Great. Thank you. That’s extremely helpful and I appreciate that. The other question – you talked about going outside of this channel, looking at more leisure stuff, if you guys felt like you had an understanding of that channel. Could you comment if you know anything about golf?
Lot of questions around Las Vegas so actually relatively good deal certainly compared LA certainly compared to New York. We don’t want to comment just obvious reason so – anyone can sort of speak in the leisure space but you can – anything where we think again that is sustainably can increase the dividend and we know the space, we want to take a look at.
Great. Thanks guys.
Next question comes from Thomas Allen with Morgan Stanley. Please go ahead.
Hi, good morning. Related to future potential regional acquisitions, if you were not to partner with MGM on a deal, how – what kind of attributes would you look for from an operator? Thanks.
We would look for financial strength, strength in the diversity of the castle that underpin that financial strength those two things are related. And a relationship with them where we were confident that we could strike a lease contract where we know that the rent will be paid without any kind of difficulties or question which get the logistic trusting your partner and Andy I don’t know if you have anything else to add.

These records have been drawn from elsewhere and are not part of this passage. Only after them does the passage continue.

-- ==== Sys2Proof/Machine/Sched.lean ====
section
/-! DEFINITION. Launch packets, nodes, edges, placement, the end of blocks and nodes, and the events of the scheduler
(spec/15_launch.md R331 to R354; spec/20_health.md R409 to R412). -/
namespace Sys2Proof.Machine

/-! ### Packets (R53, R332 to R334) -/

/-- Bytes of a register file that a file group needs (R19). -/
def groupNeed (threads regs : Nat) : Nat := ceilDiv threads 32 * 32 * regs * 4
/-- Assigns file groups in turn, each to the unit with the fewest groups among those with room, ties to the lower number
(R346). `load`: for each unit, its groups and bytes. -/
def assignUnits : (fgs need : Nat) → (load : List (Nat × Nat)) → Option (List Nat)
  | 0, _, _ => some []
  | n + 1, need, load =>
    let ok := (List.range 4).filter fun u => (load.getD u (4, 0)).1 < 4 && (load.getD u (4, 0)).2 + need ≤ 262144
    let least := (ok.map fun u => (load.getD u (4, 0)).1).min?
    match ok.find? fun u => some (load.getD u (4, 0)).1 = least with
    | none => none
    | some u =>
      match assignUnits n need (load.set u ((load.getD u (0, 0)).1 + 1, (load.getD u (0, 0)).2 + need)) with
      | some r => some (u :: r)
      | none => none

/-- A resolved footprint of entry `k` of a descriptor: mode, base, length; none when it breaks R53 (R334). -/
def footEntry (d : List Byte) (args : List DWord) (k : Nat) : Option (Nat × Nat × Nat) :=
  let o := 128 + 24 * k
  let arg := field d (o + 16) 1
  let mode := field d (o + 17) 1
  let base := field d o 8
  if mode = 0 || 3 < mode || (15 < arg && arg ≠ 0xFF) || field d (o + 18) 6 ≠ 0 then none
  else some (mode, if arg = 0xFF then base else (base + (args.getD arg 0).toNat) % 2 ^ 64, field d (o + 8) 8)
/-- Whether bytes are all 0. -/
def zeros (l : List Byte) (off n : Nat) : Bool := (slice l off n).all fun x => x = 0

/-- A packet and its descriptor, checked (R333): none is 0xB010. R333's list names no case for what stands in footprint entries at
or above FP_COUNT or in GANG bytes at or above GANG_COUNT, nor for a group that GANG names twice: none of these is looked at
(assumption log 63). -/
def parsePacket (p d : List Byte) : Option Packet :=
  let fl := field p 23 1
  let args := (List.range 16).map fun k => BitVec.ofNat 64 (field p (128 + 8 * k) 8)
  let nfoot := field d 88 1
  let ng := field d 75 1
  let feet := (List.range nfoot).map (footEntry d args)
  let gang := ((List.range ng).map fun k => field d (80 + k) 1)
  let q : Packet :=
    { desc := field p 0 8, code := field p 8 8, blocks := field p 16 4, cshape := field p 20 1, fgs := field p 21 1
      threads := field p 22 1, side := bit fl 0, notify := bit fl 1, pennant := field p 24 8, signal := field p 32 2
      wait := field p 34 2, ntype := field p 36 2, tag := field p 40 4, args := args, regs := field d 72 2
      scratch := field d 76 4, producer := field d 74 1, gang := gang.foldl (fun m g => m ||| 2 ^ g) 0
      entry := field d 64 8, feet := feet.filterMap fun x => x }
  if 4 ≤ fl || !zeros p 38 2 || !zeros p 44 84 || !zeros d 86 2 || !zeros d 89 3 || !zeros d 96 32 then none
  else if q.blocks = 0 || 2 ^ 24 < q.blocks || q.cshape = 0 || 4 < q.cshape || q.blocks % q.cshape ≠ 0
      || q.fgs = 0 || 8 < q.fgs || q.threads = 0 || 128 < q.threads then none
  else if 4095 < q.signal || 4095 < q.wait || q.pennant % 64 ≠ 0 then none
  else if q.regs % 8 ≠ 0 || q.regs = 0 || 240 < q.regs || 393216 < q.scratch || q.scratch % 256 ≠ 0 || q.fgs ≤ q.producer
      || !(ng = 0 || (2 ≤ ng && ng ≤ 6)) || gang.any (fun g => q.fgs ≤ g) || 16 < nfoot || feet.any Option.isNone then none
  else if q.feet.any fun f => 2 ^ 57 < f.2.1 + f.2.2 then none
  else if (assignUnits q.fgs (groupNeed q.threads q.regs) (List.replicate 4 (0, 0))).isNone then none
  else some q

def readMode (m : Nat) : Bool := m = 1 || m = 3
def writeMode (m : Nat) : Bool := m = 2 || m = 3
/-- The lines that footprints of a kind name (R334). -/
def Packet.lines (p : Packet) (k : Nat → Bool) : List Foot := (p.feet.filter fun f => k f.1).flatMap fun f => footGlobal f.2.1 f.2.2
def Packet.clusters (p : Packet) : Nat := p.blocks / p.cshape

/-! ### Nodes: lookups, discharge, caches (R341 to R343) -/

def State.part (s : State) (p : Nat) : PartEntry := s.sched.parts.getD p {}
def State.setPart (s : State) (p : Nat) (e : PartEntry) : State :=
  { s with sched := { s.sched with parts := s.sched.parts.set p e } }
def State.slotE (s : State) (k : Nat) : SlotEntry := s.sched.slots.getD k {}
def State.setSlotE (s : State) (k : Nat) (e : SlotEntry) : State :=
  { s with sched := { s.sched with slots := s.sched.slots.set k e } }

/-- A cached line that footprints of a kind cover, by the address it was cached under or by an alias of it (R232, R334). -/
def State.inFeet (s : State) (asid : Nat) (p : Packet) (k : Nat → Bool) (x : Line) : Bool :=
  p.feet.any fun f =>
    let lo := s.norm f.2.1 / 128
    let hi := (s.norm f.2.1 + f.2.2 - 1) / 128
    k f.1 && 0 < f.2.2 && ((lo ≤ x.va / 128 && x.va / 128 ≤ hi)
      || s.covers asid { num := 0, base := 128 * lo, len := 128 * (hi + 1 - lo), obj := 0, sc := 0 } x)
/-- A node that has nothing left to wait for becomes ready, and reads its footprints afresh (R342, R343). -/
def State.readyNode (s : State) (n : Node) : State :=
  if n.state = 1 && n.edges.isEmpty && !n.tagWait then
    (s.setNode { n with state := 2 }).discardAll n.asid (s.inFeet n.asid n.pkt readMode)
  else s
/-- Edges from a node are discharged: `war` says its write-after-read edges too (R341, R411). -/
def State.dischargeNode (s : State) (id : Nat) (war : Bool) : State :=
  let s := { s with sched := { s.sched with pool := s.sched.pool.map fun (n : Node) =>
    { n with edges := n.edges.filter fun e => !(e.1 = id && (war || !e.2)) } } }
  s.sched.pool.foldl State.readyNode s
/-- A tag is set: it releases every waiting node that names it (R345). -/
def State.setTag (s : State) (part tag : Nat) : State :=
  if tag = 0 || 4095 < tag then s
  else
    let e := s.part part
    let s := s.setPart part { e with tags := if e.tags.contains tag then e.tags else e.tags ++ [tag] }
    let s := { s with sched := { s.sched with pool := s.sched.pool.map fun (n : Node) =>
      if n.part = part && n.pkt.wait = tag then { n with tagWait := false } else n } }
    s.sched.pool.foldl State.readyNode s
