-- ==== Sys2Proof/Machine/Health.lean ====
section
/-! DEFINITION. Reset, self-test, firmware and recovery, failures of units, suspicion, and the end of re-runs
(spec/01_machine.md R17, R22 to R26; spec/08_memory.md R206; spec/20_health.md R409 to R427). -/
namespace Sys2Proof.Machine

/-! ### The health register (R418, R419) -/

/-- SIMD units whose spare lane is in use. -/
def sparesUsed (us : List (Nat × Nat)) : Nat :=
  ((us.take 256).map fun u => ((List.range 4).filter fun k => bits u.2 (6 * k) 6 ≠ 63).length).sum
/-- WHY, bits 1 to 7 of the health register. -/
def State.why (s : State) : Nat :=
  let us := s.map.units
  let some3 (lo n : Nat) : Bool := ((us.drop lo).take n).any fun u => u.1 = 3
  b2n (s.map.liveCores < 248) * 2 + b2n (32 ≤ sparesUsed us) * 4 + b2n (some3 256 72) * 8 + b2n (some3 328 32) * 16
    + b2n (((us.drop 362).take 16).any fun u => u.1 = 3 || u.1 = 4) * 32 + b2n (90 ≤ s.health.wear) * 64
    + b2n (4 ≤ s.health.restarts) * 128
/-- The health register (R418). -/
def State.healthReg (s : State) : Nat :=
  let degraded := (s.map.units.filter fun u => 1 ≤ u.1 && u.1 ≤ 4).length
  s.health.wear % 256 * 2 ^ 32 + Nat.min 255 s.health.restarts * 2 ^ 24 + Nat.min 255 degraded * 2 ^ 16 + s.why
    + b2n (s.why ≠ 0)

/-! ### Reset (R25, R416, R422 to R424, R426) -/

/-- One self-test record applied to the unit entries (R422, R423). RESULT 1 gives state 1 to a core or a UCIe module only: no
other kind uses that state (spec/01_machine.md R23). A core's record that names no lane gives state 1 with no lane in DETAIL
(assumption log 105). -/
def applyTest (us : List (Nat × Nat)) (r : List Byte) : List (Nat × Nat) :=
  let kind := field r 0 1
  let unit := field r 2 2
  let sub := field r 4 1
  let lane := field r 5 1
  let failed := field r 8 4 = 2
  let base := match kind with | 1 => 0 | 2 => 256 | 3 => 320 | 4 => 328 | 5 => 360 | 6 => 362 | _ => 400
  let n := base + unit
  if 400 ≤ n then us
  else if failed then us.modify n fun u => (3, u.2)
  else if kind = 1 && sub < 4 && lane < 33 then failLane us unit sub lane
  else if kind = 1 || kind = 4 then
    us.modify n fun u => (if u.1 = 0 then 1 else u.1, if kind = 4 then Nat.min 8 (u.2 % 16 + 1) else u.2)
  else us
/-- A module reset with the self-test's records, and whether NOVIG_SEL is asserted (R25, R422 to R426). What flash,
fuses and the host keep stays; so do the bytes of device memory, whose keys are gone (assumption log 46), but for the
operator's root entry, which has V = 0 (spec/08_memory.md R428), and the dirty bitmaps. A quarantined core is in state 2 though
its slice fails self-test: R416 says "whatever self-test finds" and R24 has its slot's cores take state 3 (assumption log 105). -/
def State.moduleReset (s : State) (tests : List (List Byte)) (strap : Bool) : State :=
  let us := closeUnits goodUnits (tests.foldl applyTest goodUnits)
  let us := s.health.quarantine.foldl (fun us c => us.modify c fun u => (2, u.2)) us
  let r := State.reset
  let v := s.health.storedVersion + 1
  let t := { r with
    map := { r.map with units := us, version := v }
    mem := { r.mem with
      phys := s.mem.phys.filter fun c => !((0x4000 ≤ c.1 && c.1 < 0x4010) || (0x400000 ≤ c.1 && c.1 < 0x600000))
      host := s.mem.host, hostBad := s.mem.hostBad, poison := s.mem.poison, scrub := s.mem.scrub }
    health := { s.health with
      shadowLog := [], selfTest := tests.take 256, restarts := 0, decodeEn := true, halfDue := [], sliceErrs := [], storedVersion := v
      strap := strap, novig := strap, secretNo := s.fresh }
    ticks := s.ticks, fresh := s.fresh + 1, uid := s.uid, ev := s.ev, agenda := s.agenda }
  if strap then t else t.loadBank
/-- 16-byte records of a byte list. -/
def recs16 : (fuel : Nat) → List Byte → List (List Byte)
  | 0, _ => []
  | n + 1, l => if l.isEmpty then [] else padTo 16 (l.take 16) :: recs16 n (l.drop 16)
/-- MODULE_RESET: `ev.data` holds the self-test's records, `ev.a` is 1 when NOVIG_SEL is asserted. -/
def execModuleReset (s : State) : Out := .next (s.moduleReset (recs16 s.ev.data.length s.ev.data) (s.ev.a = 1))

/-- Flash bank A is erased and written: WEAR rises by an amount that is free, up to 100 (R418; assumption log 45). -/
def State.writeBank (s : State) (img : List Byte) : State :=
  { s with
    health := { s.health with bankA := img, wear := Nat.max s.health.wear (Config.freeValue s.fresh % 101) }
    fresh := s.fresh + 1 }
/-- NOVIG_IMAGE_UPDATE: image `ev.data`, sent to the recovery image, is checked, written to bank A, and the module reset, with a
self-test of its own and the strap as it stands (R424, R426). -/
def execNovigImageUpdate (s : State) : Out :=
  if s.health.novig && s.accepts s.ev.data then
    let test := Config.selfTest s.fresh
    .next ((s.writeBank s.ev.data).moduleReset (recs16 test.length test) s.health.strap)
  else .next s
/-- Every act of service mode advances the security counter (R426). -/
def State.service (s : State) (h : Health → Health) : State :=
  if s.health.novig then { s with health := { h s.health with secCounter := s.health.secCounter + 1 } } else s
def execNovigQuarantineClear (s : State) : Out := .next (s.service fun h => { h with quarantine := [] })
/-- BUYER_KEY_ADD: `ev.data` is the key with the signature over it (R425). -/
def execBuyerKeyAdd (s : State) : Out :=
  let ok := Config.verifies Config.jexxiaKey s.ev.data || Config.verifies Config.firmwareKey s.ev.data
  .next (if s.health.buyerKey.isNone && ok then s.service fun h => { h with buyerKey := some (s.ev.data.take 1952) } else s)

/-! ### Units that fail (R206, R415 to R417, R420, R421) -/

def execLaneFailure (s : State) : Out :=
  .next (if s.ev.a < 256 && s.ev.b < 4 && s.ev.c < 33 then s.publish (failLane s.map.units s.ev.a s.ev.b s.ev.c) else s)
/-- Unit entry `n` (1 to 379) takes state 3. -/
def State.failUnit (s : State) (n : Nat) : State := s.publish (s.map.units.modify (n - 1) fun u => (3, u.2))
/-- Uncorrectable errors of slice `k` in the last hour (R417). -/
def State.sliceErrors (s : State) (k : Nat) : Nat :=
  (s.health.sliceErrs.filter fun e => e.1 = k && s.ctl.devTime < e.2 + 3600000000000).length
/-- SLICE_ERROR_RATE_FAIL of slice `ev.a`: its rate of uncorrectable errors is above 16 in an hour (R417). -/
def execSliceErrorRateFail (s : State) : Out :=
  .next (if s.ev.a < 64 && 16 < s.sliceErrors s.ev.a then s.failUnit (257 + s.ev.a) else s)
def execStackLost (s : State) : Out := .next (if s.ev.a < 8 then s.failUnit (321 + s.ev.a) else s)
def execCoreSelftestFail (s : State) : Out := .next (if s.ev.a < 256 then s.failUnit (1 + s.ev.a) else s)
/-- PCIE_LINK_CHANGE of the port of L`ev.a`: it now has `ev.b` lanes, and with none it is lost; its rate has changed when `ev.c` = 1,
which is a change of the map though no entry shows it (R417). Of a port in state 3 the rule states no width: DETAIL is then 0 here, and
what it was after a self-test (DESIGN CHOICE, assumption log 130). -/
def execPcieLinkChange (s : State) : Out :=
  let us := s.map.units.set (360 + s.ev.a) (if s.ev.b = 0 then (3, 0) else (0, s.ev.b % 32))
  .next (if s.ev.a < 2 then (if s.ev.c = 1 then s.newMap us else s.publish us) else s)

/-- Poison on a 16-byte block, with the operator's 0xA004 (R206). -/
def State.poisonBlock (s : State) (pa : Nat) : State :=
  let b := pa % 2 ^ 39 / 16
  let s := { s with mem := { s.mem with poison := if s.mem.poison.contains b then s.mem.poison else s.mem.poison ++ [b] } }
  s.record { die := 0, code := 0xA004 }
def execStackUncorrectable (s : State) : Out := .next (s.poisonBlock s.ev.a)
/-- PATROL_SCRUB of the line at `ev.a`: bit k of `ev.b` says its block k cannot be corrected (R420). -/
def execPatrolScrub (s : State) : Out :=
  .next ((List.range 8).foldl (fun s k => if bit s.ev.b k then s.poisonBlock (s.ev.a / 128 * 128 + 16 * k) else s) s)

/-- SRAM_UNCORRECTABLE: `ev.a` = 0 a store of core `ev.b`; 1 a slice or engine store of die `ev.b`, of slice `ev.c` - 1 when `ev.c` is
not 0, which counts it (R417); 2 the state of the
`ev.c`-th ticket network of die `ev.b`; 3 the control core of die `ev.b` (R261, R415, R421). -/
def execSramUncorrectable (s : State) : Out :=
  let rec_ (s : State) (core : Nat) : State :=
    s.record { die := dieOfCore core, code := 0xA003, core := if core < 256 then core else 0xFFFF }
  match s.ev.a with
  | 0 =>
    if s.ev.b < 256 then
      let r := (rec_ s s.ev.b).suspect [(s.ev.b, 2048)]
      .next (r.1.publish r.2)
    else .next s
  | 1 =>
    let now := s.ctl.devTime
    let old := s.health.sliceErrs.filter fun e => now < e.2 + 3600000000000
    let k := s.ev.c
    let s := if 1 ≤ k && k ≤ 64 then { s with health := { s.health with sliceErrs := old ++ [(k - 1, now)] } } else s
    .next (rec_ s 256)
  | 2 =>
    match (s.sync.nets.filter fun n => !n.dom && n.home = s.ev.b)[s.ev.c]? with
    | some n => .next ((rec_ s 256).loseNet n 0x5002)
    | none => .next s
  | _ => .next ((rec_ s 256).restartCore (s.ev.b % 4))
def execControlCoreRestart (s : State) : Out := .next (s.restartCore (s.ev.a % 4))
/-- SUSPICION_HALVING: one for each 2^32 cycles that have passed, when the tick of the device clock in which it fell is over (R415,
R416). -/
def execSuspicionHalving (s : State) : Out := .next s.halve

/-! ### The end of a re-run (R411 to R416) -/

/-- Two runs agree. -/
def agree (a b : Option (BitVec 128)) : Bool := a.isSome && a = b
/-- The digest of a run; of one that a trap has ended none, which matches no other (R412, R413). -/
def Cluster.digestOf (c : Cluster) (k : Nat) : Option (BitVec 128) := if c.bad.contains k then none else c.digest[k]?
/-- RERUN_END of cluster `ev.b` of node `ev.a`: the run's threads have all exited and its engine work has ended (R414). What the run
had for itself is freed (R412). -/
def execRerunEnd (s : State) : Out :=
  let s := s.sweepEnded
  match s.node? s.ev.a with
  | none => .next s
  | some n =>
    match n.clusters.find? fun c => c.num = s.ev.b with
    | none => .next s
    | some c =>
      if !((c.stage = 1 || c.stage = 2) && c.placed && c.ended = n.pkt.cshape)
          || s.blocks.any (fun b => b.node = n.id && b.clu = c.num) then .next s
      else
        let d (k : Nat) : Option (BitVec 128) := c.digestOf k
        let coresOf (k : Nat) : List Nat := (c.been.filter fun x => x.1 = k).map (·.2)
        let s := (if n.asid < 1024 then s.countEv n.asid 9 1 else s).endRun n.id c.num
        let set (s : State) (c : Cluster) (v : Nat) : State :=
          s.setNode { n with verdict := Nat.max n.verdict v, clusters := n.clusters.map fun x => if x.num = c.num then c else x }
        let again := { c with stage := 2, placed := false, ended := 0, divert := [], buf := [], seq := s.sched.stopSeq }
        let done := { c with stage := 3, divert := [], buf := [] }
        -- the verdict, or none when the arbiter has still to run; the scores raised
        let out : Option (Nat × List (Nat × Nat)) :=
          if c.stage = 1 then (if agree (d 0) (d 1) then some (2, []) else none)
          else if agree (d 0) (d 2) then some (3, (coresOf 1).map fun k => (k, 1024))
          else if agree (d 1) (d 2) then some (4, (coresOf 0).map fun k => (k, 1024))
          else some (4, ((coresOf 0 ++ coresOf 1 ++ coresOf 2).eraseDups).map fun k => (k, 512))
        match out with
        | none => .next { set s again 0 with sched := { (set s again 0).sched with stopSeq := s.sched.stopSeq + 1 } }
        | some (v, incs) =>
          let s := set s done v
          let s := if v = 4 then
              let low := ((incs.map (·.1)).min?).getD 0xFFFF
              s.record { die := dieOfCore low, code := 0xA005, asid := n.asid, core := low }
            else s
          let r := s.suspect incs
          let s := r.1.publish r.2
          -- write-after-read edges wait no longer once every cluster is settled
          match s.node? n.id with
          | some m => .next (if m.flushed && !m.unsettled then s.dischargeNode m.id true else s)
          | none => .next s

end Sys2Proof.Machine
end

Sure, I think some of the same things that we have with respect to the lease that we currently have with MGM actually having some of those attributes can make it look and feel like a net lease with the organic growth I think those are some of the things that we want to achieve as well.
Then a follow-up to that question is when there is an existing operator at a property and they leave, how do you assess a potential business interruption or business change from the change of an operator?
What we really do as we run a number of different iterations through our financial models both on what we think the projected outcomes will be based on our own experience and historical outcomes. And as we run those we ultimately have to make sure that we are a 100% confident that come thick or thin that the operator is going to have the wherewithal and desire to pay the rent to pay enough CapEx into the property to keep it as a viable attractive entity.
And so it really matter of using our own knowledge and the knowledge of our rather than at MGM and the any other operator we’ll be talking with and then running it through a series of financial models just to make sure that we are confident come thick or thin that the rent gets paid.
Great, that’s all I had. Thank you.
And our last question for today comes from Joe Greff with JPMorgan. Please go ahead.
Thank you, guys. I’m all set. All the questions have been answered, thanks.
And that concludes are question-and-answer session. I’d like to turn the conference back over to James Stewart for any closing remarks.
Thanks Steve. I just want to thank all of our investors for your continued support. Look forward to seeing you on the future.
The conference has now concluded. Thank you for attending today’s presentation. You may now disconnect.